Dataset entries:
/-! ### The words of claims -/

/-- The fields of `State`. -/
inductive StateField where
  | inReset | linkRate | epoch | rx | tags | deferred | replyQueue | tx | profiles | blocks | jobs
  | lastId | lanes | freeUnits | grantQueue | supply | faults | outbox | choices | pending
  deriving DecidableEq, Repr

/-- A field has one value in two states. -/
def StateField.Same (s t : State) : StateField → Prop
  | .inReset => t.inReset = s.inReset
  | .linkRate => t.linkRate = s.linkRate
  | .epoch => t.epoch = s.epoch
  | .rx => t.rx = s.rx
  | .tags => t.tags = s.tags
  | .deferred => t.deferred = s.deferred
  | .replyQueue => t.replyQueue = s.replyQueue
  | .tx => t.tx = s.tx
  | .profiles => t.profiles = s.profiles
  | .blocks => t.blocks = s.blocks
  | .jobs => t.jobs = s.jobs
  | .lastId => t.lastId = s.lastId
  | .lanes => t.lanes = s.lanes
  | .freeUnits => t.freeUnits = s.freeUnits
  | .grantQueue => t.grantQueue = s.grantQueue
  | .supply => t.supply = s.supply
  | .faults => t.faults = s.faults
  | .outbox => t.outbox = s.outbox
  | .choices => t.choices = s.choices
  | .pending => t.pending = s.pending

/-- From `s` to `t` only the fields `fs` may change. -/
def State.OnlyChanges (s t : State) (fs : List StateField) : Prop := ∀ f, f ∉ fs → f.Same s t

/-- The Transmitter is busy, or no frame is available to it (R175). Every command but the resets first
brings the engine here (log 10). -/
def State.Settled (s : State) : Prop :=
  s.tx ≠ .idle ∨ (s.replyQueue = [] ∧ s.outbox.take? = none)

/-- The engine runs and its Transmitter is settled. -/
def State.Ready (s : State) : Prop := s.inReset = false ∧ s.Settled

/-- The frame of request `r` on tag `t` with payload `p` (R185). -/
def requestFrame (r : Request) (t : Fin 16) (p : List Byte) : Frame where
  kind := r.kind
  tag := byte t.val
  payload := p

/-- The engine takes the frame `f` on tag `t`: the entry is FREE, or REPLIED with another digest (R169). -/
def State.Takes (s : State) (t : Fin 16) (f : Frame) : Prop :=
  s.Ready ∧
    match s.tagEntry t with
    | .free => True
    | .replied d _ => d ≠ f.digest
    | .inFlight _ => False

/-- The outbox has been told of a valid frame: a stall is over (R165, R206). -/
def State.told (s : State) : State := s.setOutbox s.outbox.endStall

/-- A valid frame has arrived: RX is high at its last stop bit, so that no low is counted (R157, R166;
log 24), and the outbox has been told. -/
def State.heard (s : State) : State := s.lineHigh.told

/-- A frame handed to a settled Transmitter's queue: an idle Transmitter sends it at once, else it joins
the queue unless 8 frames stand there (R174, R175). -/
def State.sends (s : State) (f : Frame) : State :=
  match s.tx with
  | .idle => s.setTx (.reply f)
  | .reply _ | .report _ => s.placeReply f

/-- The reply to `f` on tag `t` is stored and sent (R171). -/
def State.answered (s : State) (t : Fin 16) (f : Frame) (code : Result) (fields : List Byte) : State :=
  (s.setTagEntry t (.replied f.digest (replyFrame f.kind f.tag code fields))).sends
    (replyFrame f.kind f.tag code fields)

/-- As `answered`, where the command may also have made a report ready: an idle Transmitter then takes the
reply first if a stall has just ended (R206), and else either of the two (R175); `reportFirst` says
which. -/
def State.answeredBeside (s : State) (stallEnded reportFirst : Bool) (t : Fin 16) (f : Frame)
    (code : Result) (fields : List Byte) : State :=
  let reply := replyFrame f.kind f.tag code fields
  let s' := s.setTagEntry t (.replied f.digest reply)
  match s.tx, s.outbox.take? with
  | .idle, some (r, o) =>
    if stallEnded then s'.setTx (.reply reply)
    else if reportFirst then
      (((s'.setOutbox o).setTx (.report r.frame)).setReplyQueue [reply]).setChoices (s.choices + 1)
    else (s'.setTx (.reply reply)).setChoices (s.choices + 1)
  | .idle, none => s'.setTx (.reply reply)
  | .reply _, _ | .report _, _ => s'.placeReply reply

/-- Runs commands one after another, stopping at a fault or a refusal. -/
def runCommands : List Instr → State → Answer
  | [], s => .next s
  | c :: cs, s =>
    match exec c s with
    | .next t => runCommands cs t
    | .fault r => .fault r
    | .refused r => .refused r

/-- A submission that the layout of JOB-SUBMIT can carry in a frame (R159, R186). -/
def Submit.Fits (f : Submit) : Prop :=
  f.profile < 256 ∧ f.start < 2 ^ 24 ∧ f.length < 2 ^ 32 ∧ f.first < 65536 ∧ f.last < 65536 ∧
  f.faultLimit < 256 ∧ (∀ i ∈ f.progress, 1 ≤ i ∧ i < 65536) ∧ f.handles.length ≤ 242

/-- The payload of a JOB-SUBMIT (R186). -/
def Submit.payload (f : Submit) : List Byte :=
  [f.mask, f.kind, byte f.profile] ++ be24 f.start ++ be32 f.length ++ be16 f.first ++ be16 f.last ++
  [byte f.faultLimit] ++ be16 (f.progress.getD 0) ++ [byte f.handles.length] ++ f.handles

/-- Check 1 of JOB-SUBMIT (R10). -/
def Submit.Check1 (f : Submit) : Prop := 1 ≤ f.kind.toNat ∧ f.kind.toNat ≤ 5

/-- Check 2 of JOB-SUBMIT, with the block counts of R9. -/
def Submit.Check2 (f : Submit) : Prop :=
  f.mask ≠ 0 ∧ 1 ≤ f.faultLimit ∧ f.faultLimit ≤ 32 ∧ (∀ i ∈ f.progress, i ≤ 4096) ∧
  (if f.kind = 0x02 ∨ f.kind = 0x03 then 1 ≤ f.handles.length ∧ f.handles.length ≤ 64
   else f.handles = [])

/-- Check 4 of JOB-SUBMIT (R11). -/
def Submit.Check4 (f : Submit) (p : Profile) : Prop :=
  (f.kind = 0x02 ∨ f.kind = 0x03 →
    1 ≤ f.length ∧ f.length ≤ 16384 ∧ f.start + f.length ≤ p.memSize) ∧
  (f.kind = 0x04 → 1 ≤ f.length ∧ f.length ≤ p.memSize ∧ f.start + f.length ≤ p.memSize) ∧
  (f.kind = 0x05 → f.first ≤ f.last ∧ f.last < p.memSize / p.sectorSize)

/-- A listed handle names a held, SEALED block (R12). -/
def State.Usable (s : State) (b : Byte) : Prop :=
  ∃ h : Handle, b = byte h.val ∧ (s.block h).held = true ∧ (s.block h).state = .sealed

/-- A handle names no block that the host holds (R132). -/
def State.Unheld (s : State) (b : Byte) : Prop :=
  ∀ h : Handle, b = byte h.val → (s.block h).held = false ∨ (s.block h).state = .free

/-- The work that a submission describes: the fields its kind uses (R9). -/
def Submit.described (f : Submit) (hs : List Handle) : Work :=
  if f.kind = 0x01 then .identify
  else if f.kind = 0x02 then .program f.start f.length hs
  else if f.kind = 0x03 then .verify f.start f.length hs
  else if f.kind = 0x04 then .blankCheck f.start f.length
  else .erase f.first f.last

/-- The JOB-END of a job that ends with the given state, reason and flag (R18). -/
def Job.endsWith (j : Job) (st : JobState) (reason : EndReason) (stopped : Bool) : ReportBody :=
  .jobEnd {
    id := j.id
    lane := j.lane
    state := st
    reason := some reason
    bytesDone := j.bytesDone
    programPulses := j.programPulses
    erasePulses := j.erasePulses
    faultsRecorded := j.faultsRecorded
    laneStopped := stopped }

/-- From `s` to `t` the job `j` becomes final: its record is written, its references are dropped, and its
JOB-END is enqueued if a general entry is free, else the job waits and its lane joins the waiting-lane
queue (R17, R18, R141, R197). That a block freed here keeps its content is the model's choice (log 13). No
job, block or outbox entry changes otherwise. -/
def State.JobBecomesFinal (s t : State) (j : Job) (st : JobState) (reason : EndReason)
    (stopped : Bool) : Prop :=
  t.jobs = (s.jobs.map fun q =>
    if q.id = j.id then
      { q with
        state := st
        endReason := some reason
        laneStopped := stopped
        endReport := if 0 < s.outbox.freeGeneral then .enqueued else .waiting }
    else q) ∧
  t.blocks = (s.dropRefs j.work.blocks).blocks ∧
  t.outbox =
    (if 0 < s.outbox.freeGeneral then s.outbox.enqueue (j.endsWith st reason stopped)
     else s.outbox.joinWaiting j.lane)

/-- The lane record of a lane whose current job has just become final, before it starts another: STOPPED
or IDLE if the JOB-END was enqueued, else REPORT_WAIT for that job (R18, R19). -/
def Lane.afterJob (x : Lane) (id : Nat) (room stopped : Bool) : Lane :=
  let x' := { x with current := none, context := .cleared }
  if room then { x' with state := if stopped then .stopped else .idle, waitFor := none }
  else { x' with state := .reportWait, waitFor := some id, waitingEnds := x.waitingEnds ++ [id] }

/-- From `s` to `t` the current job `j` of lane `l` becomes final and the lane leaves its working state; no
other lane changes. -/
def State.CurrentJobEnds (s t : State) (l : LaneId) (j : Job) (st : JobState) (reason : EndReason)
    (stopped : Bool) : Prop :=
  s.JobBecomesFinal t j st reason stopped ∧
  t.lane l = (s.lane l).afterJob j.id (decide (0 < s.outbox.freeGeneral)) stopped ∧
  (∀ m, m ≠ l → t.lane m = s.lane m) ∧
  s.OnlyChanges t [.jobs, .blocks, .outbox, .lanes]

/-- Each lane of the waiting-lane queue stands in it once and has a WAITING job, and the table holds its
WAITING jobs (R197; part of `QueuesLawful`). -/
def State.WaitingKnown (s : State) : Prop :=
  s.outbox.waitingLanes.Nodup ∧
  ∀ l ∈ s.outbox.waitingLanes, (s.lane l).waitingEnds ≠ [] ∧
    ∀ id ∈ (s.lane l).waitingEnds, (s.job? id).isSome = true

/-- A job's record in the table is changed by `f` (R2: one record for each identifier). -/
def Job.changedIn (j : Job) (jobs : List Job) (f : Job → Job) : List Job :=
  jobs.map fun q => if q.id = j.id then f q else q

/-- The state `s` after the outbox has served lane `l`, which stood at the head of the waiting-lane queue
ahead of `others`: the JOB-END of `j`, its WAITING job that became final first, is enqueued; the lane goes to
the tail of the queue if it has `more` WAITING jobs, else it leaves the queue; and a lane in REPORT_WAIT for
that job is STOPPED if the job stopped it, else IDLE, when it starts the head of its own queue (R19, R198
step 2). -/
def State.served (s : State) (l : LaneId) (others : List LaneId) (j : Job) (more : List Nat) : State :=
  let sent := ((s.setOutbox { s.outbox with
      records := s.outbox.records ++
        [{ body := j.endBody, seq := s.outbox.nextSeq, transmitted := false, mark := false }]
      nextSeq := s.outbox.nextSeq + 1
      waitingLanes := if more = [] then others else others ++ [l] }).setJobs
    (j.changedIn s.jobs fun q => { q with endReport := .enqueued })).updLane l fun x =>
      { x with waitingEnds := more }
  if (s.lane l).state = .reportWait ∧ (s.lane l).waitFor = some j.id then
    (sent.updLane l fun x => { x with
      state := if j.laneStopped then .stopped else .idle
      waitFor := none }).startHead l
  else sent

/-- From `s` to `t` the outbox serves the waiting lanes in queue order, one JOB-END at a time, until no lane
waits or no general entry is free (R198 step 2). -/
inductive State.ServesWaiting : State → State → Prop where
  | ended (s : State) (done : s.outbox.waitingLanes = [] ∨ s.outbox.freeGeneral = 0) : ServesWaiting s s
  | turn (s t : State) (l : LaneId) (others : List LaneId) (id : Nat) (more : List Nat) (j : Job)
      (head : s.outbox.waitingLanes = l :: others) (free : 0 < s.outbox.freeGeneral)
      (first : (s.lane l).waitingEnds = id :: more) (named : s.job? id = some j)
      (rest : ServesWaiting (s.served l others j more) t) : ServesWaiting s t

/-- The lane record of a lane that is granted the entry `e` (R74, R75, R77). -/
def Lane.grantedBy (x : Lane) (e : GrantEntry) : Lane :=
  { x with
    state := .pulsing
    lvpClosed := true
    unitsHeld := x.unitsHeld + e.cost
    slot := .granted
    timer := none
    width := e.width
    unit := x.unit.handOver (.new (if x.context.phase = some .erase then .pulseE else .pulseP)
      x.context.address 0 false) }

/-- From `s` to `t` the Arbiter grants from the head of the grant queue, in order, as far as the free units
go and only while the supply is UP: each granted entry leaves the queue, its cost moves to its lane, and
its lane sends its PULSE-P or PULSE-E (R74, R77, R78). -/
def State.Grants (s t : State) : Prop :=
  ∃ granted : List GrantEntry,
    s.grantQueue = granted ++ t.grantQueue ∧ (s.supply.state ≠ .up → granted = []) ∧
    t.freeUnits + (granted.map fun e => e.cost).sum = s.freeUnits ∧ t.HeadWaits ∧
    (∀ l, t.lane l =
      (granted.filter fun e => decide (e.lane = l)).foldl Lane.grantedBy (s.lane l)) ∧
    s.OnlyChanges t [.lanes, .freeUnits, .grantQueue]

**Assigned task:**
In the data above, start at the line that has "two states. -/", stop after the line that has "t.freeUnits = s.freeUnits", and print every line in between exactly as it stands.

**Output for this task:**
/-- A field has one value in two states. -/
def StateField.Same (s t : State) : StateField → Prop
  | .inReset => t.inReset = s.inReset
  | .linkRate => t.linkRate = s.linkRate
  | .epoch => t.epoch = s.epoch
  | .rx => t.rx = s.rx
  | .tags => t.tags = s.tags
  | .deferred => t.deferred = s.deferred
  | .replyQueue => t.replyQueue = s.replyQueue
  | .tx => t.tx = s.tx
  | .profiles => t.profiles = s.profiles
  | .blocks => t.blocks = s.blocks
  | .jobs => t.jobs = s.jobs
  | .lastId => t.lastId = s.lastId
  | .lanes => t.lanes = s.lanes
  | .freeUnits => t.freeUnits = s.freeUnits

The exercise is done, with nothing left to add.